E....................W............................B..........................X
A..................S..................................................T.................U....
Gives some indication of what the program is actually doing - each letter is where it starts looking through the patterns while each '.' shows a path that it has tried to take. The more '.' there are the further it has searched.
Let me know if you want the code... it is a horrible mix of PHP and HTML that was never meant to see the light of day so I dare not post it here :P
我花了 3 个月的时间研究 10 个最佳点密集 5x5 Boggle 板问题的解决方案。
该问题现已解决,并在 5 个网页上进行了全面披露。 有问题请联系我。
棋盘分析算法使用显式堆栈通过具有直接子信息和时间戳跟踪机制的有向非循环字图来伪递归地遍历棋盘方块。 这很可能是世界上最先进的词典数据结构。
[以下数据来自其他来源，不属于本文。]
/-- The frame is readable only in COMPLETE (20_memory.md R74): elsewhere FRAME_READ and the frame registers raise
ILLEGAL_STATE, and nothing that an operation writes or answers but FB itself depends on FB. -/
def Obligations.FrameVisibleOnlyInComplete : Prop :=
  (∀ (row col : Byte) (s : State), s.phase ≠ .complete →
    exec (.frameRead row col) s = .next { s with output := some (.record .host [7]) }) ∧
  (∀ (reg : Byte) (s : State), s.phase ≠ .complete → 0x17 ≤ reg.toNat → reg.toNat ≤ 0x1A →
    exec (.statusRead reg) s = .next { s with output := some (.record .host [7]) }) ∧
  ∀ (i : Instr) (s t u : State) (fb : FrameBuffer), s.phase ≠ .complete → exec i s = .next t →
    exec i { s with fb := fb } = .next u → u = { t with fb := u.fb }

/-- An instruction that neither classifies nor delivers a report leaves ACTIVE_CH (10_state.md R27). The model's: the
inbound rows as deliveries (log 9). -/
def Obligations.ActiveChannelWriters : Prop :=
  ∀ (i : Instr) (s t : State), exec i s = .next t → ¬ DeliversReport i → (∀ len r, i ≠ .classify len r) →
    t.activeCh = s.activeCh

/-- No instruction but CFG_WRITE writes CAP, RTO_MS, GAIN_MODE or INT_TIME_MS (10_state.md R30, R31, R32, R33). -/
def Obligations.ConfigurationWriters : Prop :=
  ∀ (i : Instr) (s t : State), exec i s = .next t → (∀ reg v, i ≠ .cfgWrite reg v) →
    t.cap = s.cap ∧ t.rtoMs = s.rtoMs ∧ t.gainMode = s.gainMode ∧ t.intTimeMs = s.intTimeMs

/-- FB is written only by CAP_START and by packets delivered in STREAMING (10_state.md R35, 20_memory.md R61); a delivered
report `r` changes no cell but the 12 that the mapper gives its data_type r[4] and its row byte r[5] (42_mapper.md R172,
43_sequencer.md R206), and none at all where it carries no row or is truncated (R195, R203). The model's: the inbound rows
as deliveries (log 9). -/
def Obligations.FrameBufferWriters : Prop :=
  ∀ (i : Instr) (s t : State), exec i s = .next t → (∀ ch, i ≠ .capStart ch) →
    (¬ DeliversReport i ∨ s.phase ≠ .streaming → t.fb = s.fb) ∧
    ∀ (getEcho len : Byte) (r : Report), i = .pktIn len r ∨ encode getEcho i = .inbound len r →
      (∀ a, (∀ k < 12, a ≠ pixelAddr (byteAt r 4) (byteAt r 5) k) → t.fb.read a = s.fb.read a) ∧
      (byteAt r 4 ∉ [0x01#8, 0x02, 0x12, 0x22, 0x32] ∨ len.toNat < 6 → t.fb = s.fb)

/-- No instruction but CAP_START writes TX or raises TX_VALID (10_state.md R36). -/
def Obligations.TransmitRegisterWriters : Prop :=
  ∀ (i : Instr) (s t : State), exec i s = .next t → (∀ ch, i ≠ .capStart ch) →
    t.tx = s.tx ∧ (t.txValid = true → s.txValid = true)

/-- CONT, ATTEMPTS, DIM, DONE_REASON, FRAME_META and ERR are written only by CAP_START, by ABORT and by the events of a
capture; DIM never leaves 12 or 24 within a capture, FRAME_META and DONE_REASON are set only on the way into COMPLETE, ERR
only on the way into FAILED (10_state.md R24, R25, R26, R28, R29, R34). The model's: the inbound rows as deliveries (log 9). -/
def Obligations.CaptureStateWriters : Prop :=
  ∀ (i : Instr) (s t : State), exec i s = .next t → (∀ ch, i ≠ .capStart ch) → i ≠ .abort →
    (¬ DeliversReport i ∨ s.phase ≠ .streaming → t.cont = s.cont ∧ t.attempts = s.attempts ∧ t.dim = s.dim) ∧
    (s.dim ≠ 0 → t.dim = s.dim) ∧
    (t.dim = s.dim ∨ t.dim = 12 ∨ t.dim = 24) ∧
    ((t.phase = .complete ∧ s.phase = .streaming) ∨ (t.frameMeta = s.frameMeta ∧ t.doneReason = s.doneReason)) ∧
    (t.err = s.err ∨ t.phase = .failed ∧ (s.phase = .requesting ∨ s.phase = .streaming))

/-- No result record carries a reserved code or MAX_ATTEMPTS_EXCEEDED, and no operation puts MAX_ATTEMPTS_EXCEEDED into ERR
(60_exceptions.md R240, R249). -/
def Obligations.MaxAttemptsIsNeverReported : Prop :=
  ∀ (i : Instr) (s t : State), exec i s = .next t →
    (∀ (port : Port) (c : Byte) (rest : List Byte), t.output = some (.record port (c :: rest)) → c.toNat ≤ 10 ∧ c ≠ 6) ∧
    (s.err ≠ .maxAttemptsExceeded → t.err ≠ .maxAttemptsExceeded)
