@[simp] theorem respond_phase (port : Port) (bytes : List Byte) (s : Block) : (respond port bytes s).phase = s.phase := rfl
@[simp] theorem respond_cont (port : Port) (bytes : List Byte) (s : Block) : (respond port bytes s).cont = s.cont := rfl
@[simp] theorem respond_attempts (port : Port) (bytes : List Byte) (s : Block) : (respond port bytes s).attempts = s.attempts := rfl
@[simp] theorem respond_dim (port : Port) (bytes : List Byte) (s : Block) : (respond port bytes s).dim = s.dim := rfl
@[simp] theorem respond_activeCh (port : Port) (bytes : List Byte) (s : Block) : (respond port bytes s).activeCh = s.activeCh := rfl
@[simp] theorem respond_err (port : Port) (bytes : List Byte) (s : Block) : (respond port bytes s).err = s.err := rfl
@[simp] theorem respond_doneReason (port : Port) (bytes : List Byte) (s : Block) : (respond port bytes s).doneReason = s.doneReason := rfl
@[simp] theorem respond_cap (port : Port) (bytes : List Byte) (s : Block) : (respond port bytes s).cap = s.cap := rfl
@[simp] theorem respond_rtoMs (port : Port) (bytes : List Byte) (s : Block) : (respond port bytes s).rtoMs = s.rtoMs := rfl
@[simp] theorem respond_gainMode (port : Port) (bytes : List Byte) (s : Block) : (respond port bytes s).gainMode = s.gainMode := rfl
@[simp] theorem respond_intTimeMs (port : Port) (bytes : List Byte) (s : Block) : (respond port bytes s).intTimeMs = s.intTimeMs := rfl
@[simp] theorem respond_frameMeta (port : Port) (bytes : List Byte) (s : Block) : (respond port bytes s).frameMeta = s.frameMeta := rfl
@[simp] theorem respond_fb (port : Port) (bytes : List Byte) (s : Block) : (respond port bytes s).fb = s.fb := rfl
@[simp] theorem respond_tx (port : Port) (bytes : List Byte) (s : Block) : (respond port bytes s).tx = s.tx := rfl
@[simp] theorem respond_txValid (port : Port) (bytes : List Byte) (s : Block) : (respond port bytes s).txValid = s.txValid := rfl
@[simp] theorem respond_inputs (port : Port) (bytes : List Byte) (s : Block) : (respond port bytes s).inputs = s.inputs := rfl
@[simp] theorem respond_output (port : Port) (bytes : List Byte) (s : Block) : (respond port bytes s).output = some (.record port bytes) := rfl
@[simp] theorem respond_draws (port : Port) (bytes : List Byte) (s : Block) : (respond port bytes s).draws = s.draws := rfl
该方案每秒在四核上评估约 10,000 个非常好的主板。 (9500+ 点)
父网页:
DeepSearch.c - http://www.pathcom.com /~vadco/deep.html
组件网页:
最佳记分板 - http:// www.pathcom.com/~vadco/binary.html
高级词典结构 - http: //www.pathcom.com/~vadco/adtdawg.html
董事会分析算法 - http://www.pathcom.com/~vadco/guns.html
并行批处理 - http://www.pathcom.com/~vadco/parallel.html
-
这种全面的工作只会让那些要求最好的人感兴趣。
I spent 3 months working on a solution to the 10 best point dense 5x5 Boggle boards problem.
The problem is now solved and laid out with full disclosure on 5 web pages. Please contact me with questions.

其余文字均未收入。